Sunday, August 13, 2006
Bureaucrats and Info Sharing
Today's NYTimes has an op-ed piece, All Terrorism Is Local, Too , by an Interpol official complaining that:
"ALTHOUGH last week’s disruption of a terrorist plot to blow up commercial airliners over the Atlantic was a great success, it nonetheless exposed a dangerous gap in global security efforts. The problem is that governments and security services in countries that arrest terrorists and announce their triumphs to the press often fail to alert national and local police forces around the world or share with them information that is crucial to protecting their citizens."Nothing new here. It's the way people work and it's why "information sharing" is the name of a mirage.
Saturday, August 12, 2006
Anti-Modern Elements Unite
Ilya Somin at The Volokh Conspiracy: has a post " on the religious right in Israel reaching out to Hamas:
[According to Rabbi Jakobovits], '[t]he Islamic world has deep concerns about the penetration of liberal, secular values and lifestyles into the Middle East.
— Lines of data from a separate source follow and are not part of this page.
-- ==== Sys2Proof/Machine/Dispatch.lean ====
section
/-! DEFINITION. The dispatch: one arm per operation (R92). -/

namespace Sys2Proof.Machine

def exec (i : Instr) (s : State) : Host.Outcome State Fault Refusal :=
  match i with
  | .data b => Sys2Proof.Machine.execData b s
  | .endFrame => Sys2Proof.Machine.execEnd s

end Sys2Proof.Machine
end

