-- ==== Sys2Proof/Machine/Environment.lean ====
section
/-! DEFINITION. The environment of the block (R135): the edges it can drive, what a run of edges did, and the duties of the
caller and the consumer that claims take as premises (R104, R129). -/

namespace Sys2Proof.Machine

/-- An edge at which the consumer is ready and no command is offered (R103). -/
def PortInput.takeByte : PortInput := { rst := false, cmdValid := false, cmd := 0#9, outReady := true }

/-- `k` edges, one after another: `Host.Core.run` of the machine, in this model's own names. -/
def runFor : Nat → State → Host.Outcome State Fault Refusal
  | 0, s => .next s
  | k + 1, s =>
    match step s with
    | .next t => runFor k t
    | .fault r => .fault r
    | .refused r => .refused r

/-- What happened at each of the first `k` edges from `s`, in order. -/
def edgeEvents : Nat → State → List EdgeEvent
  | 0, _ => []
  | k + 1, s =>
    s.edgeEvent ::
      (match step s with
        | .next t => edgeEvents k t
        | .fault _ => []
        | .refused _ => [])

/-- The word an edge accepts, if it accepts one. -/
def EdgeEvent.word? : EdgeEvent → Option CmdWord
  | .reset => none
  | .accept w => some w
  | .emit => none
  | .hold => none

/-- The command words accepted at the first `k` edges: the stream `cmds` of R16 (U10). -/
def acceptedWords (k : Nat) (s : State) : List CmdWord := (edgeEvents k s).filterMap EdgeEvent.word?

/-- How many of the first `k` edges deliver a byte (R133). -/
def emitCount (k : Nat) (s : State) : Nat := (edgeEvents k s).count .emit

/-- The reset driver leaves `rst` low at the first `k` edges. -/
def noReset (k : Nat) (s : State) : Prop := ∀ p ∈ s.inputs.take k, p.rst = false

/-- At how many of the first `k` edges the consumer is ready (R104). -/
def readyEdges (k : Nat) (s : State) : Nat := (s.inputs.take k).countP (·.outReady)

/-- The caller's duty at one edge: a word offered and not accepted is offered again, unchanged, at the next edge (R129). -/
def State.keepsOffer (s : State) : Bool :=
  !(s.pins.cmdValid && !s.cmdReady) || (s.nextEdge.pins.cmdValid && s.nextEdge.pins.cmd == s.pins.cmd)

/-- The caller keeps its duty at the first `k` edges (R129, R135). -/
def callerHolds : Nat → State → Bool
  | 0, _ => true
  | k + 1, s =>
    s.keepsOffer &&
      (match step s with
        | .next t => callerHolds k t
        | .fault _ => true
        | .refused _ => true)

/-- The edges at which a caller and a consumer serve the words one after another without a pause: one edge offers the word,
then one edge takes each byte it emits (R133). -/
def serve : Word16 → List CmdWord → List PortInput
  | _, [] => []
  | c, w :: ws =>
    PortInput.offer w ::
      (List.replicate (txStep c w).2.length PortInput.takeByte ++ serve (txStep c w).1 ws)

end Sys2Proof.Machine
end

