/-- R134: from a frame boundary, on every schedule without reset, `out` and `pend` grow by the frames of the complete
invocations accepted and the escaped bytes of the open payload; in a finished run `out` has grown by exactly the frames and
the state is a frame boundary again. -/
def Obligations.FinishedRunDeliversTheFrames : Prop :=
  ∀ (k : Nat) (s : State), s.frameBoundary → noReset k s →
    let split := splitInvocations [] ((acceptedWords k s).map decode)
    ∃ t, runFor k s = .next t ∧ t.crc = crcRun 0xFFFF#16 split.2 ∧
      t.out ++ t.pend = s.out ++ buildFrames split.1 ++ escape split.2 ∧
      (finishedRun (acceptedWords k s) t → t.out = s.out ++ buildFrames split.1 ∧ t.frameBoundary)

/-- R133: a payload of `n` bytes, its words served without a pause from a frame boundary, takes `n + 1` `ACCEPT` steps and
as many `EMIT` steps as its frame has bytes, delivers its frame and ends at a frame boundary; on every run the output grows
by one byte per `EMIT` step, and there are at least as many edges as `ACCEPT` and `EMIT` steps. -/
def Obligations.FrameTakesTheCountedSteps : Prop :=
  (∀ (p : List Byte) (s : State) (rest : List PortInput), s.frameBoundary →
    s.inputs = serve 0xFFFF#16 (frameWords p) ++ rest →
    let k := p.length + 1 + (buildFrame p).length
    runFor k s = .next { s with out := s.out ++ buildFrame p, inputs := rest } ∧
    acceptedWords k s = frameWords p ∧ (acceptedWords k s).length = p.length + 1 ∧
    emitCount k s = (buildFrame p).length) ∧
  (∀ p : List Byte, p.length + 3 ≤ (buildFrame p).length ∧ (buildFrame p).length ≤ 2 * p.length + 5) ∧
  (∀ (k : Nat) (s t : State), runFor k s = .next t → t.out.length = s.out.length + emitCount k s) ∧
  (∀ (k : Nat) (s : State), (acceptedWords k s).length + emitCount k s ≤ k)

/-- R104, fairness: a consumer that is ready at enough edges is given every pending byte. -/
def Obligations.ReadyConsumerGetsEveryPendingByte : Prop :=
  ∀ (k : Nat) (s : State), noReset k s → s.pend.length ≤ readyEdges k s →
    ∃ t, runFor k s = .next t ∧ s.out ++ s.pend <+: t.out

/-- R129, R102: a word the caller holds is the next word accepted, once the consumer has been ready often enough. -/
def Obligations.HeldWordIsAccepted : Prop :=
  ∀ (k : Nat) (s : State), noReset (k + 1) s → s.pins.cmdValid = true → callerHolds k s = true →
    s.pend.length ≤ readyEdges k s → (acceptedWords (k + 1) s).head? = some s.pins.cmd

/-- U9: a consumer that is never ready stalls the block; it holds its register and every pending byte, and no word is
accepted. -/
def Obligations.NeverReadyConsumerStallsTheBlock : Prop :=
  ∀ (k : Nat) (s : State), noReset k s → s.pend ≠ [] → (∀ p ∈ s.inputs.take k, p.outReady = false) →
    runFor k s = .next { s with inputs := s.inputs.drop k } ∧ acceptedWords k s = []

/-- R15, R22: `out` is append-only and nothing reads it: with another history the block does the same and appends the same
bytes. -/
def Obligations.OutputHistoryIsNeverRead : Prop :=
  ∀ (k : Nat) (s : State) (history : List Byte),
    ∃ t new, runFor k s = .next t ∧ t.out = s.out ++ new ∧
      runFor k { s with out := history } = .next { t with out := history ++ new }

/-- R23, R38: what is delivered between frame boundaries depends only on the command words accepted, not on the schedule and
not on what came before. -/
def Obligations.DeliveryDependsOnCommandsOnly : Prop :=
  ∀ (k k' : Nat) (s s' t t' : State), s.frameBoundary → s'.frameBoundary → noReset k s → noReset k' s' →
    acceptedWords k s = acceptedWords k' s' → runFor k s = .next t → runFor k' s' = .next t' →
    t.pend = [] → t'.pend = [] →
    t.crc = t'.crc ∧ ∃ new, t.out = s.out ++ new ∧ t'.out = s'.out ++ new
end

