-- ==== Sys2Proof/WellFormed.lean ====
section
/-! DEFINITION. Which command words a caller should send, and which operations are well formed. Every operation is: `DATA`
takes all 256 byte values (R44) and `END` has no operand (R45). The one thing that can be ill formed is a command WORD: the
reserved encodings 0x101 to 0x1FF, which the block accepts and decodes as `END` all the same (R46). -/

namespace Sys2Proof

/-- A word a caller should send: a `DATA` word, or the one canonical `END` word (R44, R45, R46). -/
def wordWellFormed (w : CmdWord) : Bool := !endBit w || byteField w == 0#8

/-- Every operation the type admits is well formed (R44, R45). -/
def Instr.wellFormed : Instr → Bool
  | .data _ => true
  | .endFrame => true

end Sys2Proof
end

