/-- An escape marker delivered, its second byte pending, and a reset driven at the coming edge (R125). -/
def resetInsidePair : State :=
  { crc := Config.crcInit, pend := [0x5D#8], out := [Config.esc], inputs := [{ PortInput.idle with rst := true }] }

/-- Settles O46: `edge_wireInv`, and the reset that discards the second byte of a pair. -/
theorem onlyResetBreaksAnEscapePair : Obligations.OnlyResetBreaksAnEscapePair := by
  refine ⟨fun s t hinv hrst hstep => ?_, resetInsidePair, resetInsidePair.edge, by decide, by decide, rfl,
    step_eq _, by decide⟩
  rw [step_eq] at hstep
  cases hstep
  exact edge_wireInv hinv hrst

end Sys2Proof.Machine

/-! Program text (R53, R54): how a text is cut into lines and a line into words, and what the printed lines read
as. -/

namespace Sys2Proof.Machine

/-- What stands before the first line end is the first line; the text behind it is read by itself. -/
theorem textLines_append_newline {l : List Char} (h : '\n' ∉ l) (cur r : List Char) :
    textLines cur (l ++ '\n' :: r) = (cur ++ l) :: textLines [] r := by
  induction l generalizing cur with
  | nil => simp [textLines]
  | cons c l ih =>
    obtain ⟨hc, hl⟩ := not_or.1 (mt List.mem_cons.2 h)
    rw [List.cons_append, textLines, if_neg (Ne.symm hc), ih hl, List.append_assoc, List.singleton_append]

theorem textLines_of_notMem {l : List Char} (h : '\n' ∉ l) (cur : List Char) : textLines cur l = [cur ++ l] := by
  induction l generalizing cur with
  | nil => simp [textLines]
  | cons c l ih =>
    obtain ⟨hc, hl⟩ := not_or.1 (mt List.mem_cons.2 h)
    rw [textLines, if_neg (Ne.symm hc), ih hl, List.append_assoc, List.singleton_append]

/-- A first line that reads as `a`, then a text that reads as `b`. -/
theorem parseProgram_append_newline {l r : List Char} {a b : List Instr} (h : '\n' ∉ l)
    (hl : parseLine l = some a) (hr : parseProgram r = some b) : parseProgram (l ++ '\n' :: r) = some (a ++ b) := by
  unfold parseProgram at hr ⊢
  rw [textLines_append_newline h, List.nil_append, parseLines, hl, hr]

/-- A text of one line reads as that line. -/
theorem parseProgram_of_notMem {l : List Char} {a : List Instr} (h : '\n' ∉ l) (hl : parseLine l = some a) :
    parseProgram l = some a := by
  rw [parseProgram, textLines_of_notMem h, List.nil_append]
  simp [parseLines, hl]

/-- A character of a word: it ends no line, starts no comment and, in small letters, is no blank. -/
def isWordChar (c : Char) : Bool := c != '\n' && c != ';' && !isBlank (lowerChar c)

theorem isWordChar_iff (c : Char) :
    isWordChar c = true ↔ c ≠ '\n' ∧ c ≠ ';' ∧ isBlank (lowerChar c) = false := by
  simp [isWordChar, and_assoc]

theorem newline_notMem_word {w : List Char} (h : w.all isWordChar = true) : '\n' ∉ w :=
  fun hmem => ((isWordChar_iff _).1 (List.all_eq_true.1 h _ hmem)).1 rfl

/-- A word joins the word read so far. -/
theorem lineWords_word_append {w : List Char} (h : w.all isWordChar = true) (cur r : List Char) :
    lineWords cur (w.map lowerChar ++ r) = lineWords (cur ++ w.map lowerChar) r := by
  induction w generalizing cur with
  | nil => simp
  | cons c w ih =>
    obtain ⟨hc, hw⟩ := Bool.and_eq_true_iff.1 h
    obtain ⟨-, -, hblank⟩ := (isWordChar_iff c).1 hc
    rw [List.map_cons, List.cons_append, lineWords, hblank, if_neg Bool.false_ne_true, ih hw, List.append_assoc,
      List.singleton_append]

/-- A word at the end of a line. -/
theorem lineWords_word {w : List Char} (h : w.all isWordChar = true) (hne : w ≠ []) :
    lineWords [] (w.map lowerChar) = [w.map lowerChar] := by
  have hread := lineWords_word_append h [] []
  rw [List.append_nil, List.nil_append, lineWords] at hread
  simpa [hne] using hread
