/-- One half of the Isthmus: its lanes running. -/
structure Half where
  lanes : Nat := 0
  /-- Flits sent under the pair key, and the postmark of its last change (R699). -/
  flits : Nat := 0
  keySince : Nat := 0
  keyGen : Nat := 0
  deriving DecidableEq, Repr

/-- The pair: PAIR_STATUS, HARBOUR_CFG, the bind, this device's own checkpoints, and the harbours it holds. -/
structure Pair where
  /-- The PAIR_ID strap. -/
  strap : Bool := false
  half0 : Half := {}
  half1 : Half := {}
  /-- 0 UNBOUND, 1 BINDING, 2 BOUND, 3 LOST. -/
  status : Nat := 0
  buddy : Nat := 0
  parkPct : Nat := 50
  reservePct : Nat := 0
  /-- PARK_PCT as PAIR_BIND read it. -/
  parkPctBound : Nat := 50
  bindTag : Option Nat := none
  bindSince : Nat := 0
  /-- The buddy could not reserve this device's frames (R576). -/
  noFrames : Bool := false
  /-- The buddy's own PAIR_BIND, as announced: its identity, RESERVE_PCT and PARK_PCT, and whom it names. -/
  announced : Option (Nat × Nat × Nat × Nat) := none
  lastFlit : Nat := 0
  /-- The buddy announced a chip restart: until when its heartbeats are awaited (R627). -/
  restartUntil : Option Nat := none
  /-- Frames of this device's own reserve in the buddy. -/
  reserve : Nat := 0
  timerMs : Nat := 200
  stepsTrigger : Nat := 32
  nextEpoch : Nat := 1
  lastEpoch : Nat := 0
  /-- Start of the previous epoch; none before the first after a bind. -/
  lastStart : Option Nat := none
  received : Bool := false
  run : Option EpochRun := none
  /-- The entries of the last committed image of this device's harbour, by handle. -/
  entries : AMap CkptEntry := []
  store : AMap StoreRef := []
  /-- Full copies by page (chain identity + 2^128, or handle; stream, page, GEN), and chains by session × 256 + stream. -/
  fulls : List ((Nat × Nat × Nat × Nat) × Nat) := []
  chains : AMap Chain := []
  /-- Harbours held: for the bound buddy, and frozen ones by source identity. -/
  hosted : Option Harbour := none
  frozen : AMap Harbour := []
  /-- Mirror copies released by their source that a committed slot still names (R581). -/
  releasePending : List MirrorKey := []
  /-- FAILED_ID and SUCCESSOR_ID. -/
  successions : List (Nat × Nat) := []
  reads : AMap ReadFor := []
  restore : Option RestoreRun := none
  drain : Option RoleDrain := none
  migrations : AMap Migration := []
  deriving DecidableEq, Repr

/-- What goes out over the Isthmus; its flits' layout is not given. -/
inductive IstMsg where
  | heartbeat (half : Nat)
  /-- This device enters BEACHED, a device reset (false), or a chip restart (true). -/
  | announce (restart : Bool)
  | bind (reservePct parkPct : Nat)
  | parkCopy (loc : Nat) (c : PageCopy)
  | mirrorCopy (c : PageCopy)
  | release (w : ReleaseWhat)
  | read (req : Nat) (ask : HarbourAsk)
  | data (req : Nat) (d : HarbourData)
  | item (epoch : Nat) (i : CkptItem)
  | record (r : CommitRecord)
  | committed (epoch : Nat)
  /-- A slot or the page store held for the buddy is lost, and a park-area copy held for it (Table 14.2). -/
  | slotLost
  | parkLost (loc : Nat)
  | keyUpdate (half : Nat)
  deriving DecidableEq, Repr

/-! ### Security, boot and pins (R672 to R709, R727 to R735) -/

/-- Consent in force for a partition: its scope (bit 0 PROFILE, bit 1 DEBUG) and the postmark at which DURATION_S ends (R688, R689). -/
structure Consent where
  scope : Nat
  until_ : Nat
  deriving DecidableEq, Repr

/-- A trace entry of a page task (R691). -/
structure TraceEntry where
  start : Nat
  handle : Nat
  dur : Nat
  layer : Nat
  region : Nat
  block : Nat
  page : Nat
  deriving DecidableEq, Repr

/-- What a requester has negotiated with the SPDM responder: 0 nothing, 1 version, 2 capabilities, 3 algorithms; and its sessions, with
whether FINISH has been taken (R684, R698). -/
structure SpdmPeer where
  phase : Nat := 0
  sessions : AMap Bool := []
  deriving DecidableEq, Repr

/-- Security state. -/
structure Security where
  /-- The device set: identities and the sealing keys listed (R693); empty until one is installed: this device alone. -/
  deviceSet : List (Nat × List Byte) := []
  /-- LIFECYCLE is DEBUG (R674). -/
  debug : Bool := false
  consents : AMap Consent := []
  /-- CONSENT_SEQ and the consent key of each partition (R688, R690). -/
  consentSeq : AMap Nat := []
  consentKeys : AMap (List Byte) := []
  /-- Consent changes since power-up (R686). -/
  consentChanges : Nat := 0
  /-- The task traces of each partition, oldest first, of at most 65,536 entries (R691). -/
  traces : AMap (List TraceEntry) := []
  /-- TDISP state of a VF where it is not CONFIG_UNLOCKED: 1 CONFIG_LOCKED, 2 RUN, 3 ERROR (Table 16.7). -/
  tdisp : AMap Nat := []
  /-- What each transport has negotiated: 0 I3C, 1 SMBus, 2 PCIe VDM, 16 + n the DOE mailbox of function n. -/
  spdm : AMap SpdmPeer := []
  /-- IDE streams whose keys are set: port × 256 + stream (R697). -/
  ide : List Nat := []
  /-- SCRUB_DONE still to post: account, with the shingles left and those erased (R706). -/
  scrubs : AMap (List Nat × Nat) := []
  deriving DecidableEq, Repr

/-- A copy of the boot record (R677): SEQ, ACTIVE_SLOT, TRIAL_SLOT (255 none) and TRIAL_TRIES. -/
structure BootRec where
  seq : Nat
  active : Nat
  trial : Nat
  tries : Nat
  deriving DecidableEq, Repr

/-- Boot: the stage, the straps, the NOR device, the SVN fuses and the running image (R676 to R683, R727 to R735). -/
structure Boot where
  /-- 0 no power, 1 POR_N low, 2 booting, 3 booted, 4 recovery. -/
  stage : Nat := 3
  /-- DEVICE_ID, this device's identity, fused (R673). -/
  deviceId : Nat := 0
  /-- BOOT_SEL and MGMT_ADDR as latched (Table 17.5). -/
  sel : Nat := 0
  mgmt : Nat := 0
  /-- The two copies of the boot record; none where a copy's CRC does not check. -/
  recA : Option BootRec := some { seq := 1, active := 0, trial := 255, tries := 0 }
  recB : Option BootRec := none
  /-- Bytes of image slots A and B that are not zero. -/
  slotA : List Host.Cell := []
  slotB : List Host.Cell := []
  svnFuse : Nat := 0
  /-- The slot that runs, whether it runs as the trial, its FW_VERSION (none: the part's own) and its SVN. -/
  running : Nat := 0
  trialRun : Bool := false
  version : Option Nat := none
  svn : Nat := 0
  /-- FW_VERSION of an image that a fallback has left behind, to report once READY. -/
  fellBack : Option Nat := none
  readyPm : Nat := 0
  /-- Regions whose regulator did not answer, so that they fail the self-test (R720). -/
  regFailed : List Nat := []
  deriving DecidableEq, Repr

/-! ### Faults and telemetry (R614 to R641) -/

/-- The unit of an error (Table 14.6): region, BLOCK_KIND, block index, and cell or core. -/
structure ErrUnit where
  region : Nat
  kind : Nat := 0
  index : Nat := 0
  cell : Option Nat := none
  deriving DecidableEq, Repr

/-- What an error is, as its containment needs it (Table 14.1). -/
inductive ErrWhat where
  | attnCell
  | cell
  | connCell
  | core
  | block
  | descEntry (d : Nat)
  | hbm (stack frame : Nat) (o : HbmObject)
  | region
  | chip
  deriving DecidableEq, Repr

/-- An error (R614, R617, Table 14.6): its level (0 cell, 1 block, 2 region, 3 chip), kind, unit, what the log names, its postmark, and, where
its containment ends of itself, when. -/
structure ErrRec where
  level : Nat
  kind : Nat
  unit : ErrUnit
  what : ErrWhat
  object : Nat := 0
  info : Nat := 0
  account : Nat := 0
  partition : Nat := 0
  pm : Nat
  until_ : Option Nat := none
  deriving DecidableEq, Repr

/-- An entry of the error log (Table 14.6). -/
structure LogEntry where
  seq : Nat
  boot : Nat
  err : ErrRec
  outcome : Nat
  deriving DecidableEq, Repr

/-- A cell that has had errors: their postmarks within 24 hours (R618). -/
structure CellHist where
  unit : ErrUnit
  pms : List Nat
  deriving DecidableEq, Repr

/-- What a region's handling has set aside until its return (R623, R624). -/
structure RegionRun where
  region : Nat
  kind : Nat
  /-- Descriptors whose cached entry was dirty. -/
  dirty : List Nat
  deriving DecidableEq, Repr

/-- A Lighthouse record's averages (Table 14.8) and the counts it was taken with. -/
structure LhRecord where
  pm : Nat
  meters : Meters
  sessions : List Nat := []
  /-- Session counts by partition: partition × 16 + state. -/
  byPart : AMap Nat := []
  corrected : List Nat := []
  handled : List Nat := []
  deferred : Nat := 0
  held : Nat := 0
  pctUsed : Nat := 0
  deriving DecidableEq, Repr
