-- ==== Sys2Proof/Machine/Sessions.lean ====
section
/-! DEFINITION. Sessions: the descriptor's bytes and cache, states and waits, the tide predictor, ebbs and floods (Sessions and
the Descriptor Table; Tiers, Placement and the Tide Predictor). -/

namespace Sys2Proof.Machine

/-! ### The descriptor cache (R122 to R127) -/

/-- Entries of a slice (Table 1.2). -/
def sliceSize (region : Nat) : Nat := if region < 2 then 21846 else 21845

/-- A descriptor's entry is pinned: a background transition of its session runs (R122). -/
def dcPinned (s : State) (d : Nat) : Bool :=
  match amGet s.sessions d with
  | some x => x.state == .ebbing || x.state == .flooding || x.state == .migrating || x.state == .closing
  | none => false

/-- Write a dirty descriptor back: WB_SEQ counts it (R124). -/
def writeBack (s : State) (d : Nat) : State :=
  match amGet s.dcache d with
  | some e =>
    if e.dirty then
      modSession { s with dcache := amSet s.dcache d { e with dirty := false, image := none } } d
        (fun x => { x with wbSeq := (x.wbSeq + 1) % 2 ^ 32 })
    else s
  | none => s

/-- The unpinned entry of a slice with the oldest last access (R123). -/
def dcVictim (s : State) (region : Nat) : Option Nat :=
  ((s.dcache.filter (fun e => e.1 % 6 == region && !dcPinned s e.1)).foldl (fun acc e =>
    match acc with
    | none => some e
    | some b => if e.2.lastAccess < b.2.lastAccess then some e else some b) none).map (·.1)

/-- Access a descriptor through its home slice; `dirty` marks an update (R123, R127). -/
def touch (s : State) (d : Nat) (dirty : Bool) : State :=
  match amGet s.dcache d with
  | some e =>
    let e' : DcEntry :=
      { e with dirty := e.dirty || dirty, dirtySince := if e.dirty then e.dirtySince else s.postmark, lastAccess := s.postmark }
    { s with dcache := amSet s.dcache d e' }
  | none =>
    let full := decide (sliceSize (d % 6) ≤ s.dcache.countP (fun e => e.1 % 6 == d % 6))
    let s := if full then
        match dcVictim s (d % 6) with
        | some v => { writeBack s v with dcache := amErase (writeBack s v).dcache v }
        | none => s
      else s
    { s with dcache := amSet s.dcache d { dirty := dirty, dirtySince := s.postmark, lastAccess := s.postmark } }

/-- A descriptor changed through its slice; an entry that becomes dirty keeps what HBM still holds (R124). -/
def upd (s : State) (d : Nat) (f : Session → Session) : State :=
  let t := touch (modSession s d f) d true
  match amGet s.dcache d with
  | some e => if e.dirty then t else { t with dcache := amMod t.dcache d (fun q => { q with image := amGet s.sessions d }) }
  | none => { t with dcache := amMod t.dcache d (fun q => { q with image := amGet s.sessions d }) }

/-! ### The descriptor's bytes (Tables 3.1 to 3.5) -/

/-- The code of a session state (Table 3.6). -/
def stateCode : SState → Nat
  | .new => 0 | .active => 1 | .idle => 2 | .ebbing => 3 | .parked => 4 | .flooding => 5 | .migrating => 6 | .closing => 7
  | .failed => 8

/-- FLAGS (Table 3.5). -/
def flagsWord (x : Session) : Nat :=
  b2n x.floodLc + b2n x.waitHint * 2 + b2n x.scout.isSome * 4 + b2n x.mirrored * 8 + b2n x.ckptDirty * 16 + b2n x.fence * 32
    + b2n x.incoming * 64 + b2n x.stub * 128 + b2n x.forwarding * 256 + b2n x.narrowed * 512 + b2n x.restored * 1024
A major factor in the conflict between radical Islam and the Western world is Islam's opposition to secular lifestyle and ideology.Some of the religious right in this country also have deep concerns about the penetration of liberal, secular values and lifestyles in the U.S. (See this post in the Times about the push to change "dry laws".) I think it's fair to say that generally the left doesn't have such concerns, except to the extent that "liberal, secular values" overlap "free market, capitalist values"--i.e., some on the left are generally anti-Walmart, so might support the retention of dry laws.
'The haredi community understands their sensitivities and mentality and feels threatened by the same phenomena. The haredi community could play a key role in dialogue between the West and Islam because we live in two worlds, one deeply religious and the other liberal and pluralistic. We understand that the secular mind is different from the religious mind."